Вот уже и десерт подали. Нэн сосредоточенно разрезала грушу, а мисс Картер изящно отщипывала маленькие виноградинки от кисти. Мор наслаждался портвейном. Демойт сидел во главе стола, Мор – напротив, а между ними, по обеим сторонам стола, сидели дамы. Предсказание Нэн сбылось – в тот вечер мисс Хандфорт отодвинули на обочину. При этом она все же возвышалась над столом, словно башня, часто наклонялась, делала какое-то замечание, время от времени чихала и дышала гостям в затылок.

– Я попросил старину Бладуарда почтить своим визитом наше общество, – произнес Демойт, – но он нашел отговорку, скорее всего фальшивую. Мисс Картер, вы еще не знакомы с Бладуардом?

Бладуард преподавал в Сен-Бридж изобразительное искусство и слыл чудаком.

– Очень хочу с ним познакомиться. Я видела кое-какие его работы. Талантливые.

– Неужели? – удивился Мор. – А мне казалось, он ни одной картины не написал.

– Ну почему же. Я видела три прекрасно выполненных пейзажа. Но, насколько мне известно, у него есть теория, как бы запрещающая ему заниматься живописью?

– О, теорий у него множество, – вступил в разговор Демойт. – Они ему и нужны-то, чтобы оправдать собственный творческий крах. Так мне кажется. Но, вообще, человек он неплохой. В нем есть основа. А вот бедняга Эвви вскоре наводнит школу своими благочестивыми фантомами. И вам тоже пора становиться на путь благочестия, не то, не ровен час, обвинят в отступничестве, – заметил старик Мору.

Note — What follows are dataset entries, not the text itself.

-- ==== Sys2Proof/Machine/CodeAssigner.lean ====
section
/-! DEFINITION. ASSIGN_CODES (41_code_assigner.md). -/

namespace Sys2Proof.Machine

/-- Why the walk of the arena ends early. -/
inductive WalkStop where
  /-- A leaf deeper than 32, with its symbol (41_code_assigner.md R124). -/
  | codeTooLong (symbol : Byte)
  /-- An EMPTY node, or a path longer than the arena (log entry 11). -/
  | noTree
  deriving DecidableEq, Repr

/-- `visit(n, acc, depth)` (41_code_assigner.md R121): the codes of the leaves below node n, in preorder, entered into `ct`. A path
of a tree meets each arena node at most once, so `fuel` of ARENA_NODES suffices for every tree. -/
def visit (arena : List Node) : Nat → Nat → Nat → Nat → List (Nat × CtEntry) → Except WalkStop (List (Nat × CtEntry))
  | 0, _, _, _, _ => .error .noTree
  | fuel + 1, n, acc, depth, ct =>
    match nodeAt arena n with
    | none => .error .noTree
    | some (.leaf symbol _) =>
      if depth > Config.maxCodeLen then .error (.codeTooLong symbol)
      else .ok (ctSet ct symbol ⟨true, BitVec.ofNat 6 depth, BitVec.ofNat 32 acc⟩)
    | some (.internal _ left right) =>
      match visit arena fuel left.toNat (2 * acc) (depth + 1) ct with
      | .error e => .error e
      | .ok ct' => visit arena fuel right.toNat (2 * acc + 1) (depth + 1) ct'

/-- The CodeTable of the tree in the arena, from an empty table (41_code_assigner.md R121, R123). -/
def assignedTable (arena : List Node) (root : BitVec 9) : Except WalkStop (List (Nat × CtEntry)) :=
  match nodeAt arena root.toNat with
  | some (.leaf symbol _) => .ok (ctSet [] symbol ⟨true, 1, 0⟩)
  | _ => visit arena Config.arenaNodes root.toNat 0 0 []

/-- ASSIGN_CODES (41_code_assigner.md R121, R126). -/
def execAssignCodes (s : State) : Host.Outcome State Fault Refusal :=
  if s.treeValid then
    match assignedTable s.arena s.root with
    | .ok ct => .next (completeOk (setCodeTable ct s))
    | .error (.codeTooLong symbol) => .next (completeErr ⟨.codeTooLong, symbol.setWidth 32⟩ (setCodeTable [] s))
    | .error .noTree => .fault .arenaIsNoTree
  else .next (completeErr ⟨.noTree, 0⟩ s)

end Sys2Proof.Machine
end

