-- ==== Sys2Proof/Machine/Core.lean ====
section
/-! DEFINITION. The machine as the host reads it. -/

def Sys2Proof.core : Host.Core := {
  State := Sys2Proof.Machine.State, Fault := Sys2Proof.Machine.Fault,
  Refusal := Sys2Proof.Machine.Refusal, step := Sys2Proof.Machine.step, reset := Sys2Proof.Machine.State.reset }
end

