-- ==== Sys2Proof/Safety.lean ====
section
/-! DEFINITION. What counts as a good state of the block (the invariant that every step keeps), and the words in which claims
about trees, codes and tables are made. -/

namespace Sys2Proof.Machine

/-! ## Frequency tables and trees -/

/-- A FrequencyTable that BUILD_TREE accepts: 1..256 entries, positive counts, pairwise distinct symbols (40_tree_builder.md
R102). -/
structure ValidTable (es : List FtEntry) : Prop where
  nonempty : es ≠ []
  bounded : es.length ≤ Config.ftEntries
  positive : ∀ e ∈ es, e.cnt ≠ 0
  distinct : (es.map FtEntry.sym).Nodup

/-- ARENA, ROOT and NODE_COUNT hold the tree of the table `es` (10_state.md R23: "1 while ARENA holds the tree of a successful
BUILD_TREE"). -/
structure HoldsTree (es : List FtEntry) (s : State) : Prop where
  table : ValidTable es
  arena : s.arena = (buildArena es).2
  root : s.root = BitVec.ofNat 9 (buildArena es).1
  nodeCount : s.nodeCount = BitVec.ofNat 9 (buildArena es).2.length

/-- A path in the arena from node n down to the leaf of a symbol: the edge labels in order, 0 for LEFT and 1 for RIGHT
(41_code_assigner.md R122). -/
inductive PathTo (arena : List Node) : Nat → List Bool → Byte → Prop where
  | leaf {n : Nat} {symbol : Byte} {f : BitVec 40} (h : nodeAt arena n = some (.leaf symbol f)) :
      PathTo arena n [] symbol
  | left {n : Nat} {f : BitVec 40} {l r : BitVec 9} {p : List Bool} {symbol : Byte}
      (h : nodeAt arena n = some (.internal f l r)) (below : PathTo arena l.toNat p symbol) :
      PathTo arena n (false :: p) symbol
  | right {n : Nat} {f : BitVec 40} {l r : BitVec 9} {p : List Bool} {symbol : Byte}
      (h : nodeAt arena n = some (.internal f l r)) (below : PathTo arena r.toNat p symbol) :
      PathTo arena n (true :: p) symbol

/-- The leaf at the end of path p comes before that of path q in preorder: where the paths part, p goes left and q goes right
(41_code_assigner.md R121). -/
def PreorderBefore (p q : List Bool) : Prop := ∃ c x y, p = c ++ false :: x ∧ q = c ++ true :: y

/-- Node m is live when node n is about to be made: it exists, and no internal node made before n has it as a child
(40_tree_builder.md R102, with k leaves). -/
def LiveBefore (arena : List Node) (k n m : Nat) : Prop :=
  m < n ∧ ∀ j f l r, k ≤ j → j < n → nodeAt arena j = some (.internal f l r) → m ≠ l.toNat ∧ m ≠ r.toNat

/-- key(a) < key(b): the lexicographic order of (freq(n), n) over arena nodes (40_tree_builder.md R101). -/
def KeyBelow (arena : List Node) (a b : Nat) : Prop :=
  ∃ x y, nodeAt arena a = some x ∧ nodeAt arena b = some y ∧
    (x.freq.toNat < y.freq.toNat ∨ (x.freq = y.freq ∧ a < b))

/-- freq_model(S), the host's reference function (40_tree_builder.md R100), on from the entries made so far. -/
def freqModelFrom (entries : List FtEntry) : List Byte → List FtEntry
  | [] => entries
  | b :: bs =>
    if b ∈ entries.map FtEntry.sym then
      freqModelFrom (entries.map fun e => if e.sym = b then { e with cnt := e.cnt + 1 } else e) bs
    else freqModelFrom (entries ++ [⟨b, 1⟩]) bs

/-- freq_model(S) (40_tree_builder.md R100). -/
def freqModel (bytes : List Byte) : List FtEntry := freqModelFrom [] bytes

/-! ## Code tables -/

/-- The integer of a bit string: Σ_j c_j · 2^(d−1−j) (41_code_assigner.md R122). -/
def bitsValue : List Bool → Nat
  | [] => 0
  | b :: bs => bitNat b * 2 ^ bs.length + bitsValue bs

/-- The code of a symbol as a bit string (00_scope.md R9). -/
def codeOf (ct : List (Nat × CtEntry)) (c : Byte) : List Bool := codeBits (ctAt ct c)

/-- The symbol has a code. -/
def HasCode (ct : List (Nat × CtEntry)) (c : Byte) : Prop := (ctAt ct c).valid = true

/-- CT in its canonical form (part of the invariant `State.Inv`). -/
def CanonicalTable (ct : List (Nat × CtEntry)) : Prop := Sparse.wfOr noCode 256 ct = true

/-- Every valid entry has 1 ≤ len ≤ 32 and bits < 2^len (30_encoding.md R85). -/
def LegalTable (ct : List (Nat × CtEntry)) : Prop := ∀ c, HasCode ct c → (ctAt ct c).illegal = false

/-- One of two bit strings is a prefix of the other. -/
def Comparable (p q : List Bool) : Prop := p <+: q ∨ q <+: p

/-- No code of the table is a prefix of another code of the table (00_scope.md glossary, "Prefix-free"). -/
def PrefixFree (ct : List (Nat × CtEntry)) : Prop :=
  ∀ a b, HasCode ct a → HasCode ct b → a ≠ b → ¬ Comparable (codeOf ct a) (codeOf ct b)

/-- Every bit string that is a proper prefix of a code goes on, with either bit, to a prefix of a code: the trie has no absent
child below any internal node (44_decode_trie.md R188). -/
def CompleteTable (ct : List (Nat × CtEntry)) : Prop :=
  (∃ c, HasCode ct c) ∧
    ∀ p b c, HasCode ct c → p <+: codeOf ct c → p ≠ codeOf ct c → ∃ d, HasCode ct d ∧ (p ++ [b]) <+: codeOf ct d

/-- The bits of a list of symbols: their codes one after the other (42_bit_packer.md R141). -/
def bitsOf (ct : List (Nat × CtEntry)) (symbols : List Byte) : List Bool := symbols.flatMap (codeOf ct)

/-- The table of a symbol's occurrences that 42_bit_packer.md R144 sums: Σ_s CT[s].len · cnt(s). -/
def weightedLength (ct : List (Nat × CtEntry)) (bytes : List Byte) : Nat :=
  ((List.range 256).map fun c => (ctAt ct (BitVec.ofNat 8 c)).len.toNat * bytes.count (BitVec.ofNat 8 c)).sum

/-- 2^32 · Σ_s 2^(−CT[s].len) over the valid entries (41_code_assigner.md R125). -/
def kraftSum (ct : List (Nat × CtEntry)) : Nat :=
  ((List.range 256).map fun c =>
    if (ctAt ct (BitVec.ofNat 8 c)).valid then 2 ^ (32 - (ctAt ct (BitVec.ofNat 8 c)).len.toNat) else 0).sum

/-! ## The slave port -/

/-- The accesses that are no bus error: the offsets of 20_memory.md R61 at the widths and alignments of R63. -/
def AllowedAccess (p : Params) (a : Nat) (n : Width) : Prop :=
  (n = .w4 ∧ a % 4 = 0 ∧
      (a ≤ 0x38 ∨ (0x1000 ≤ a ∧ a ≤ 0x17FF) ∨ (0x2000 ≤ a ∧ a ≤ 0x27FF) ∨ (0x4000 ≤ a ∧ a ≤ 0x5FEF))) ∨
    (a % n.bytes = 0 ∧
      ((0x10000 ≤ a ∧ a + n.bytes ≤ 0x10000 + p.bufBytes) ∨ (0x20000 ≤ a ∧ a + n.bytes ≤ 0x20000 + p.bufBytes)))

/-- The bits of the register or window word at an offset that are not reserved (10_state.md R21 to R40). -/
def definedBits (a : Nat) : Word :=
  if 0x1000 ≤ a ∧ a < 0x1800 then (if a % 8 = 0 then 0xFF else 0xFFFFFFFF)
  else if 0x2000 ≤ a ∧ a < 0x2800 then (if a % 8 = 0 then 0x8000003F else 0xFFFFFFFF)
  else if 0x4000 ≤ a ∧ a < 0x5FF0 then
    (if a % 16 = 0 then 0x0000FF03 else if a % 16 = 4 then 0xFFFFFFFF else if a % 16 = 8 then 0xFF else 0x01FF01FF)
  else if a = 0x00 ∨ a = 0x14 ∨ a = 0x2C then 0xFFFFFFFF
  else if a = 0x08 then 0x1F
  else if a = 0x0C then 0x1
  else if a = 0x10 then 0x000FFF0F
  else if a = 0x18 ∨ a = 0x30 ∨ a = 0x34 then 0x1FF
  else if a = 0x1C ∨ a = 0x24 ∨ a = 0x38 then 0x1FFFF
  else if a = 0x20 ∨ a = 0x28 then 0x7
  else 0

/-! ## The invariant -/

/-- What holds of every state that the block reaches. -/
structure State.Inv (s : State) : Prop where
  /-- BUF_BYTES is legal (00_scope.md R6). -/
  params : s.params.wellFormed = true
  /-- The memory is in canonical form. -/
  memory : Memory.wf s.mem = true
  /-- Every listed byte lies in SRC or DST (20_memory.md R61). -/
  buffers : Memory.inBuffers s.params s.mem = true
  /-- FT is in canonical form, with indices below 256. -/
  frequencyTable : Sparse.wfOr ⟨0, 0⟩ Config.ftEntries s.ft = true
  /-- CT is in canonical form, with symbols below 256. -/
  codeTable : CanonicalTable s.ct
  /-- DONE and ERR are never both 1 (10_state.md R23). -/
  doneErr : ¬ (s.done = true ∧ s.err = true)
  /-- ERR_INFO is 0 or holds a kind and cause of 60_exceptions.md R211. -/
  errInfo : s.errInfo = noError ∨ ∃ c : Cause, s.errInfo = c.errInfo s.errInfo.op
  /-- Without an error, ERR_ARG is 0 (60_exceptions.md R217, R218). -/
  errArg : s.errInfo = noError → s.errArg = 0
  /-- ERR stands with a cause in ERR_INFO (60_exceptions.md R214). -/
  errCause : s.err = true → s.errInfo ≠ noError
  /-- DONE stands with no cause in ERR_INFO (60_exceptions.md R217). -/
  doneNoCause : s.done = true → s.errInfo = noError
  /-- While BUSY = 1, DONE, ERR, ERR_INFO and ERR_ARG are 0 (70_reset_and_hazards.md R246). -/
  busyClean : s.busy = true → s.done = false ∧ s.err = false ∧ s.errInfo = noError ∧ s.errArg = 0
  /-- CUR_OP is the opcode of the command in progress (10_state.md R20). -/
  currentOp : ∀ w, s.seq = .busy w → s.curOp = opcodeField w
  /-- TREE_VALID is 1 exactly while ARENA holds the tree of a BUILD_TREE (10_state.md R23) … -/
  tree : s.treeValid = true → ∃ es, HoldsTree es s
  /-- … and otherwise there is no tree (40_tree_builder.md R105, 45_control.md R201, 70_reset_and_hazards.md R241). -/
  noTree : s.treeValid = false → s.arena = [] ∧ s.nodeCount = 0 ∧ s.root = 0
  /-- OUT_LEN is at most BUF_BYTES (10_state.md R31). -/
  outLen : s.outLen.toNat ≤ s.params.bufBytes
  /-- TOTAL_BITS is at most 8·BUF_BYTES (10_state.md R33). -/
  totalBits : s.totalBits.toNat ≤ 8 * s.params.bufBytes
  /-- While rst_n is low, no command is in progress (70_reset_and_hazards.md R240). -/
  inReset : s.rstN = false → s.seq = .idle
  /-- The model's own: the draws of SRC and DST are taken (log entry 4). -/
  drawsTaken : s.srcDraw < s.draws ∧ s.dstDraw < s.draws

/-! ## Safe steps -/

/-- The next event is not a host transaction, or rst_n is high: the host keeps the duty of 70_reset_and_hazards.md R240. -/
def HostKeepsReset (s : State) : Prop :=
  s.rstN = true ∨
    ((∀ addr n rest, s.inputs ≠ .read addr n :: rest) ∧ ∀ addr n v rest, s.inputs ≠ .write addr n v :: rest)

/-- The next step is the sequencer's: no event is left, or the next one says so (log entry 1). -/
def SequencerNext (s : State) : Prop := s.inputs = [] ∨ ∃ rest, s.inputs = .sequencer :: rest

/-- The events that are left after the next step. -/
def afterEvent (s : State) : State := { s with inputs := s.inputs.tail }

/-- A command succeeds: it completes, and without an error (60_exceptions.md R217). -/
def Succeeds (i : Instr) (s t : State) : Prop := exec i s = .next t ∧ t.err = false

end Sys2Proof.Machine
end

Испугавшись, что Демойт сейчас затронет опасную тему «пути благочестия», Мор поспешно сказал: «В четверг я завтракаю у Эверарда. Надеюсь, мисс Картер, вы тоже? Думаю, и Бладуард будет приглашен». Он выпалил эту фразу и тут же пожалел, потому что вспомнил, что Эверард неизменно допускает грубую бестактность – его, Мора, приглашает, но забывает пригласить Нэн. Сегодня в полдень Эверард уже пригласил его, и он, не подумав, согласился. Нэн со стуком положила нож и отпила воды.

– У Эвви вам вина не подадут, – заметил Демойт. – Так что заправляйтесь сейчас. Мисс Картер, вам налить? А вам, миссис Мор? Поглядите, мисс Картер пьет беспрерывно как рыбка и все же трезвее нас всех.

Мор тоже это заметил.

Оставив шутку без внимания, девушка произнесла серьезным тоном:

– Я всего лишь раз видела мистера Эверарда. И с радостью с ним встречусь вновь.

– Вот оно как! – воскликнул Демойт. – И как вы себе представляете нашего горемычного Эвви, ну-ка, расскажите! А мы послушаем! – И старик подмигнул Мору.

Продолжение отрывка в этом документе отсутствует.